During this lab, we will experiment with using a few different libararies and modules to connect to and interact with an SQLite database. After creating and configuring our testing database, we will populate it with Fake data and run some queries to see what kind of information we can retreive. For context, we will be creating RSSN, the "Really Simple Social Network".

## Creating a SQLite Database

We will be utilizing the `sqlite3` library to create our database file, as it offers the convienience of creating our database file automatically in the event that it cannot find an existing file at the path specified.

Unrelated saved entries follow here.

-- ==== Sys2Proof/Laws/KeptControl.lean ====
section
/-!
SUPPORT. What the functions of the model leave alone (flash access, replies, fixes, requests and the effect cores and scheduler): the queue, the byte stores and the flash.
-/
set_option linter.all false

namespace Sys2Proof.Machine

/-! ### Nvm -/

theorem nvmCommand_kept (a0 a1 a2 s) : (nvmCommand a0 a1 a2 s).kept = s.kept := by
  unfold nvmCommand
  (repeat' (first
    | simp only [↓kept_upd, ↓kept_updMem, ↓kept_updNvm, ↓kept_updBoth, ↓ite_kept, ↓ite_snd, ↓ite_fst, ite_self, implies_true]
    | with_reducible refine kept_ite ?_ ?_
    | with_reducible refine kept_ite_snd ?_ ?_
    | with_reducible refine kept_ite_fst ?_ ?_
    | with_reducible refine kept_ite_snd2 ?_ ?_
    | with_reducible refine ite_to ?_ ?_
    | with_reducible refine Eq.trans (kept_foldl _ ?_ _ _) ?_
    | intro _ _
    | with_reducible split
    | (have h := congrArg (fun x : _ × State => x.2.kept) ‹_ = (_, _)›; simp only [] at h; exact h.symm)
    | (have h := congrArg (fun x : State × _ => x.1.kept) ‹_ = (_, _)›; simp only [] at h; exact h.symm)
    | (have h := congrArg (fun x : _ × _ × State => x.2.2.kept) ‹_ = (_, _, _)›; simp only [] at h; exact h.symm)
    | with_reducible rfl))

theorem freeBytes_kept (a0 s) : (freeBytes a0 s).2.kept = s.kept := by
  simp only [freeBytes, ↓kept_upd]

theorem nvmNext_kept (s) : (nvmNext s).kept = s.kept := by
  unfold nvmNext
  (repeat' (first
    | simp only [↓kept_upd, ↓kept_updMem, ↓kept_updNvm, ↓kept_updBoth, ↓ite_kept, ↓ite_snd, ↓ite_fst, ite_self, implies_true]
    | with_reducible refine kept_ite ?_ ?_
    | with_reducible refine kept_ite_snd ?_ ?_
    | with_reducible refine kept_ite_fst ?_ ?_
    | with_reducible refine kept_ite_snd2 ?_ ?_
    | with_reducible refine ite_to ?_ ?_
    | with_reducible refine Eq.trans (kept_foldl _ ?_ _ _) ?_
    | intro _ _
    | with_reducible split
    | (have h := congrArg (fun x : _ × State => x.2.kept) ‹_ = (_, _)›; simp only [] at h; exact h.symm)
    | (have h := congrArg (fun x : State × _ => x.1.kept) ‹_ = (_, _)›; simp only [] at h; exact h.symm)
    | (have h := congrArg (fun x : _ × _ × State => x.2.2.kept) ‹_ = (_, _, _)›; simp only [] at h; exact h.symm)
    | with_reducible rfl))

theorem nvmDataWrite_kept (a0 s) : (nvmDataWrite a0 s).kept = s.kept := by
  unfold nvmDataWrite
  (repeat' (first
    | simp only [↓nvmNext_kept, ↓kept_upd, ↓kept_updMem, ↓kept_updNvm, ↓kept_updBoth, ↓ite_kept, ↓ite_snd, ↓ite_fst,
        ite_self, implies_true]
    | with_reducible refine kept_ite ?_ ?_
    | with_reducible refine kept_ite_snd ?_ ?_
    | with_reducible refine kept_ite_fst ?_ ?_
    | with_reducible refine kept_ite_snd2 ?_ ?_
    | with_reducible refine ite_to ?_ ?_
    | with_reducible refine Eq.trans (kept_foldl _ ?_ _ _) ?_
    | intro _ _
    | with_reducible split
    | (have h := congrArg (fun x : _ × State => x.2.kept) ‹_ = (_, _)›; simp only [↓nvmNext_kept, ] at h; exact h.symm)
    | (have h := congrArg (fun x : State × _ => x.1.kept) ‹_ = (_, _)›; simp only [↓nvmNext_kept, ] at h; exact h.symm)
    | (have h := congrArg (fun x : _ × _ × State => x.2.2.kept) ‹_ = (_, _, _)›; simp only [↓nvmNext_kept, ] at h; exact h.symm)
    | with_reducible rfl))

theorem nvmDataRead_kept (a0 s) : (nvmDataRead a0 s).2.kept = s.kept := by
  simp only [nvmDataRead, ↓nvmNext_kept, ↓kept_upd]

/-! ### Replies -/

theorem dropFrame_kept (s) : (dropFrame s).kept = s.kept := by
  simp only [dropFrame, ↓count_kept, ↓kept_upd]

theorem spiReply_kept (a0 s) : (spiReply a0 s).kept = s.kept := by
  unfold spiReply
  (repeat' (first
    | simp only [↓dropFrame_kept, ↓kept_upd, ↓ite_kept, ite_self]
    | with_reducible refine kept_ite ?_ ?_
    | with_reducible split))

theorem mgmtSend_kept (a0 a1 a2 s) : (mgmtSend a0 a1 a2 s).kept = s.kept := by
  simp only [mgmtSend, ↓kept_upd]

theorem replySend_kept (a0 a1 s) : (replySend a0 a1 s).kept = s.kept := by
  unfold replySend
  (repeat' (first
    | simp only [↓spiReply_kept, ↓mgmtSend_kept, ↓kept_upd, ↓ite_kept, ite_self]
    | with_reducible refine kept_ite ?_ ?_
    | with_reducible split))

theorem replyPlain_kept (a0 a1 a2 s) : (replyPlain a0 a1 a2 s).kept = s.kept := by
  simp only [replyPlain, ↓replySend_kept, ↓kept_upd]

theorem reply_kept (a0 a1 a2 s) : (reply a0 a1 a2 s).kept = s.kept := by
  unfold reply
  extract_lets x0 x1 x2 x3
  try clear_value x0
  try clear_value x1
  try clear_value x2
  have hx3 : x3.kept = s.kept := by
    unfold x3
    (repeat' (first
      | simp only [↓replySend_kept, ↓kept_upd, ↓ite_kept, ite_self]
      | with_reducible refine kept_ite ?_ ?_
      | with_reducible split))
  try clear_value x3
  (repeat' (first
    | simp only [↓hx3, ↓replySend_kept, ↓kept_upd, ↓ite_kept, ite_self]
    | with_reducible refine kept_ite ?_ ?_
    | with_reducible split))

theorem replyIf_kept (a0 a1 a2 s) : (replyIf a0 a1 a2 s).kept = s.kept := by
  unfold replyIf
  (repeat' (first
    | simp only [↓reply_kept, ↓kept_upd, ↓ite_kept, ite_self]
    | with_reducible refine kept_ite ?_ ?_
    | with_reducible split))

/-! ### Fixes -/

theorem mirrorEntry_kept (a0 s) : (mirrorEntry a0 s).kept = s.kept := by
  unfold mirrorEntry
  extract_lets x0 x1 x2
  try clear_value x0
  try clear_value x1
  have hx2 : x2.kept = s.kept := by
    unfold x2
    (repeat' (first
      | simp only [↓linkSend_kept, ↓kept_upd, ↓ite_kept, ite_self]
      | with_reducible refine kept_ite ?_ ?_
      | with_reducible split))
  try clear_value x2
  (repeat' (first
    | simp only [↓hx2, ↓linkSend_kept, ↓kept_upd, ↓ite_kept, ite_self]
    | with_reducible refine kept_ite ?_ ?_
    | with_reducible split))

theorem overflowSet_kept (s) : (overflowSet s).kept = s.kept := by
  simp only [overflowSet, ↓kept_upd]

theorem stageKey_kept (a0 a1 a2 s) : (stageKey a0 a1 a2 s).kept = s.kept := by
  unfold stageKey
  (repeat' (first
    | simp only [↓overflowSet_kept, ↓mirrorEntry_kept, ↓kept_upd, ↓ite_kept, ite_self]
    | with_reducible refine kept_ite ?_ ?_
    | with_reducible split))

theorem stageReg_kept (a0 a1 a2 s) : (stageReg a0 a1 a2 s).kept = s.kept := by
  simp only [stageReg, ↓stageKey_kept, ↓kept_upd]

theorem stageCommit_kept (a0 s) : (stageCommit a0 s).kept = s.kept := by
  simp only [stageCommit, ↓stageKey_kept, ↓kept_upd]

theorem stageNodes_kept (a0 s) : (stageNodes a0 s).2.kept = s.kept := by
  unfold stageNodes
  extract_lets x0 x1 x2 x3 x4 x5
  try clear_value x0
  try clear_value x1
  try clear_value x2
  try clear_value x3
  have hx4 : x4.kept = s.kept := by
    unfold x4
    (repeat' (first
      | simp only [↓mirrorEntry_kept, ↓overflowSet_kept, ↓kept_upd, ↓ite_kept, ite_self]
      | with_reducible refine kept_ite ?_ ?_
      | with_reducible split))
  try clear_value x4
  have hx5 : x5.kept = s.kept := by
    unfold x5
    (repeat' (first
      | simp only [↓hx4, ↓mirrorEntry_kept, ↓overflowSet_kept, ↓kept_upd, ↓ite_kept, ite_self]
      | with_reducible refine kept_ite ?_ ?_
      | with_reducible split))
  try clear_value x5
  (repeat' (first
    | simp only [↓hx4, ↓hx5, ↓mirrorEntry_kept, ↓overflowSet_kept, ↓kept_upd, ↓ite_kept, ite_self]
    | with_reducible refine kept_ite ?_ ?_
    | with_reducible split))

theorem stageKf_kept (a0 s) : (stageKf a0 s).kept = s.kept := by
  unfold stageKf
  (repeat' (first
    | simp only [↓overflowSet_kept, ↓mirrorEntry_kept, ↓kept_upd, ↓ite_kept, ite_self]
    | with_reducible refine kept_ite ?_ ?_
    | with_reducible split))

theorem kfPush_kept (s) : (kfPush s).kept = s.kept := by
  simp only [kfPush, ↓stageKf_kept, ↓kept_upd]

theorem freeSlots_kept (a0 s) : (freeSlots a0 s).kept = s.kept := by
  unfold freeSlots
  (repeat' (first
    | simp only [↓slotSet_kept, ↓kept_upd, ↓kept_updMem, ↓kept_updNvm, ↓kept_updBoth, ↓ite_kept, ↓ite_snd, ↓ite_fst,
        ite_self, implies_true]
    | with_reducible refine kept_ite ?_ ?_
    | with_reducible refine kept_ite_snd ?_ ?_
    | with_reducible refine kept_ite_fst ?_ ?_
    | with_reducible refine kept_ite_snd2 ?_ ?_
    | with_reducible refine ite_to ?_ ?_
    | with_reducible refine Eq.trans (kept_foldl _ ?_ _ _) ?_
    | intro _ _
    | with_reducible split
    | (have h := congrArg (fun x : _ × State => x.2.kept) ‹_ = (_, _)›; simp only [↓slotSet_kept, ] at h; exact h.symm)
    | (have h := congrArg (fun x : State × _ => x.1.kept) ‹_ = (_, _)›; simp only [↓slotSet_kept, ] at h; exact h.symm)
    | (have h := congrArg (fun x : _ × _ × State => x.2.2.kept) ‹_ = (_, _, _)›; simp only [↓slotSet_kept, ] at h; exact h.symm)
    | with_reducible rfl))

theorem discardSet_kept (s) : (discardSet s).kept = s.kept := by
  unfold discardSet
  extract_lets x0 x1 x2
  try clear_value x0
  try clear_value x1
  have hx2 : x2.kept = s.kept := by
    unfold x2
    (repeat' (first
      | simp only [↓freeSlots_kept, ↓linkSend_kept, ↓kept_upd, ↓ite_kept, ite_self]
      | with_reducible refine kept_ite ?_ ?_
      | with_reducible split))
  try clear_value x2
  (repeat' (first
    | simp only [↓hx2, ↓freeSlots_kept, ↓linkSend_kept, ↓kept_upd, ↓ite_kept, ite_self]
    | with_reducible refine kept_ite ?_ ?_
    | with_reducible split))

theorem slotWrite_keeps (a0 a1 a2 s) : Keeps s (slotWrite a0 a1 a2 s) := by
  unfold slotWrite
  (repeat' (first
    | with_reducible exact Keeps.rfl_ _
    | with_reducible assumption
    | with_reducible refine Keeps.ite ?_ ?_
    | with_reducible refine Keeps.ite_snd ?_ ?_
    | with_reducible refine Keeps.to_kept ?_ (slotSet_kept ..)
    | with_reducible refine Keeps.trans ?_ (dramPut_keeps ..)
    | with_reducible refine Keeps.foldl ?_ ?_
    | intro _ _
    | with_reducible split
    | simp only []
    | with_reducible refine Keeps.to_kept ?_ (kept_upd ..)
    | with_reducible refine Keeps.to_kept ?_ (kept_updMem ..)
    | with_reducible refine Keeps.to_kept ?_ (kept_updNvm ..)
    | with_reducible refine Keeps.to_kept ?_ (kept_updBoth ..)))

theorem loadData_keeps (a0 a1 s) : Keeps s (loadData a0 a1 s) := by
  unfold loadData
  (repeat' (first
    | with_reducible exact Keeps.rfl_ _
    | with_reducible assumption
    | with_reducible refine Keeps.ite ?_ ?_
    | with_reducible refine Keeps.ite_snd ?_ ?_
    | with_reducible refine Keeps.to_kept ?_ (rset_kept ..)
    | with_reducible refine Keeps.to_kept ?_ (count_kept ..)
    | with_reducible refine Keeps.to_kept ?_ (mirrorEntry_kept ..)
    | with_reducible refine Keeps.trans ?_ (slotWrite_keeps ..)
    | with_reducible refine Keeps.foldl ?_ ?_
    | intro _ _
    | with_reducible split
    | simp only []
    | with_reducible refine Keeps.to_kept ?_ (kept_upd ..)
    | with_reducible refine Keeps.to_kept ?_ (kept_updMem ..)
    | with_reducible refine Keeps.to_kept ?_ (kept_updNvm ..)
    | with_reducible refine Keeps.to_kept ?_ (kept_updBoth ..)))

theorem nodeGainWrite_kept (a0 a1 s) : (nodeGainWrite a0 a1 s).kept = s.kept := by
  simp only [nodeGainWrite, ↓stageNodes_kept, ↓kept_upd]

theorem fixRequest_kept (a0 a1 s) : (fixRequest a0 a1 s).kept = s.kept := by
  simp only [fixRequest, ↓kept_upd]

theorem overlay_kept (a0 s) : (overlay a0 s).kept = s.kept := by
  simp only [overlay, ↓kept_upd]

theorem fixResult_kept (a0 s) : (fixResult a0 s).kept = s.kept := by
  simp only [fixResult, ↓kept_upd]

theorem noteLate_kept (s) : (noteLate s).kept = s.kept := by
  simp only [noteLate, ↓raiseTick_kept, ↓count_kept, ↓kept_upd]

theorem admitFix_kept (a0 s) : (admitFix a0 s).kept = s.kept := by
  unfold admitFix
  extract_lets x0 x1 x2
  try clear_value x0
  have hx1 : x1.kept = s.kept := by
    unfold x1
    (repeat' (first
      | simp only [↓slotSet_kept, ↓noteLate_kept, ↓kept_upd, ↓kept_updMem, ↓kept_updNvm, ↓kept_updBoth, ↓ite_kept,
          ↓ite_snd, ↓ite_fst, ite_self, implies_true]
      | with_reducible refine kept_ite ?_ ?_
      | with_reducible refine kept_ite_snd ?_ ?_
      | with_reducible refine kept_ite_fst ?_ ?_
      | with_reducible refine kept_ite_snd2 ?_ ?_
      | with_reducible refine ite_to ?_ ?_
      | with_reducible refine Eq.trans (kept_foldl _ ?_ _ _) ?_
      | intro _ _
      | with_reducible split
      | (have h := congrArg (fun x : _ × State => x.2.kept) ‹_ = (_, _)›; simp only [↓slotSet_kept, ↓noteLate_kept,
          ] at h; exact h.symm)
      | (have h := congrArg (fun x : State × _ => x.1.kept) ‹_ = (_, _)›; simp only [↓slotSet_kept, ↓noteLate_kept,
          ] at h; exact h.symm)
      | (have h := congrArg (fun x : _ × _ × State => x.2.2.kept) ‹_ = (_, _, _)›; simp only [↓slotSet_kept,
          ↓noteLate_kept, ] at h; exact h.symm)
      | with_reducible rfl))
  try clear_value x1
  have hx2 : x2.kept = s.kept := by
    unfold x2
    (repeat' (first
      | simp only [↓hx1, ↓slotSet_kept, ↓noteLate_kept, ↓kept_upd, ↓kept_updMem, ↓kept_updNvm, ↓kept_updBoth, ↓ite_kept,
          ↓ite_snd, ↓ite_fst, ite_self, implies_true]
      | with_reducible refine kept_ite ?_ ?_
      | with_reducible refine kept_ite_snd ?_ ?_
      | with_reducible refine kept_ite_fst ?_ ?_
      | with_reducible refine kept_ite_snd2 ?_ ?_
      | with_reducible refine ite_to ?_ ?_
      | with_reducible refine Eq.trans (kept_foldl _ ?_ _ _) ?_
      | intro _ _
      | with_reducible split
      | (have h := congrArg (fun x : _ × State => x.2.kept) ‹_ = (_, _)›; simp only [↓slotSet_kept, ↓noteLate_kept,
          ] at h; exact h.symm)
      | (have h := congrArg (fun x : State × _ => x.1.kept) ‹_ = (_, _)›; simp only [↓slotSet_kept, ↓noteLate_kept,
          ] at h; exact h.symm)
      | (have h := congrArg (fun x : _ × _ × State => x.2.2.kept) ‹_ = (_, _, _)›; simp only [↓slotSet_kept,
          ↓noteLate_kept, ] at h; exact h.symm)
      | with_reducible rfl))
  try clear_value x2
  (repeat' (first
    | simp only [↓hx1, ↓hx2, ↓slotSet_kept, ↓noteLate_kept, ↓kept_upd, ↓kept_updMem, ↓kept_updNvm, ↓kept_updBoth,
        ↓ite_kept, ↓ite_snd, ↓ite_fst, ite_self, implies_true]
    | with_reducible refine kept_ite ?_ ?_
    | with_reducible refine kept_ite_snd ?_ ?_
    | with_reducible refine kept_ite_fst ?_ ?_
    | with_reducible refine kept_ite_snd2 ?_ ?_
    | with_reducible refine ite_to ?_ ?_
    | with_reducible refine Eq.trans (kept_foldl _ ?_ _ _) ?_
    | intro _ _
    | with_reducible split
    | (have h := congrArg (fun x : _ × State => x.2.kept) ‹_ = (_, _)›; simp only [↓slotSet_kept, ↓noteLate_kept,
        ] at h; exact h.symm)
    | (have h := congrArg (fun x : State × _ => x.1.kept) ‹_ = (_, _)›; simp only [↓slotSet_kept, ↓noteLate_kept,
        ] at h; exact h.symm)
    | (have h := congrArg (fun x : _ × _ × State => x.2.2.kept) ‹_ = (_, _, _)›; simp only [↓slotSet_kept,
        ↓noteLate_kept, ] at h; exact h.symm)
    | with_reducible rfl))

**Before you run the below code:**
On the left of the notebook, select the file folder icon. Then, after you run the code block, you should be able to observe the creation of the database file. If it doesn't appear, try clicking the "Refresh" button above the list of folders.

In [3]:
import sqlite3

#When we retreive a Connection object, a new database will be created for us if it doesn't already exist. 
myConnection = sqlite3.connect('social_network.db')
print(sqlite3.version)

2.6.0


## Creating a Table


We'll use the below code to create a table called `people` within our database. 

In [28]:
import sqlite3

#Retreive the Connection object
myConnection = sqlite3.connect('social_network.db')

#Once we have a Connection object, we can generate a Cursor object, and use that to run our SQL Queries
myCursor = myConnection.cursor()

#Let's define the SQL Query we will use to create our first table:
createPeopleTable = """ CREATE TABLE IF NOT EXISTS people (
                          name text NOT NULL,
                          email text NOT NULL,
                          address text NOT NULL,
                          city text NOT NULL,
                          province text NOT NULL,
                          country text NOT NULL,
                          phone text,
                          bio text,
                          dob date NOT NULL,
                          heatmap integer,
                          created_at datetime NOT NULL,
                          updated_at datetime NOT NULL,
                          ipv4 text
                        );"""

#Now that we have the string to create our table,
#Cursor objects have an execute() method which will accept an SQL string and perform the operations described.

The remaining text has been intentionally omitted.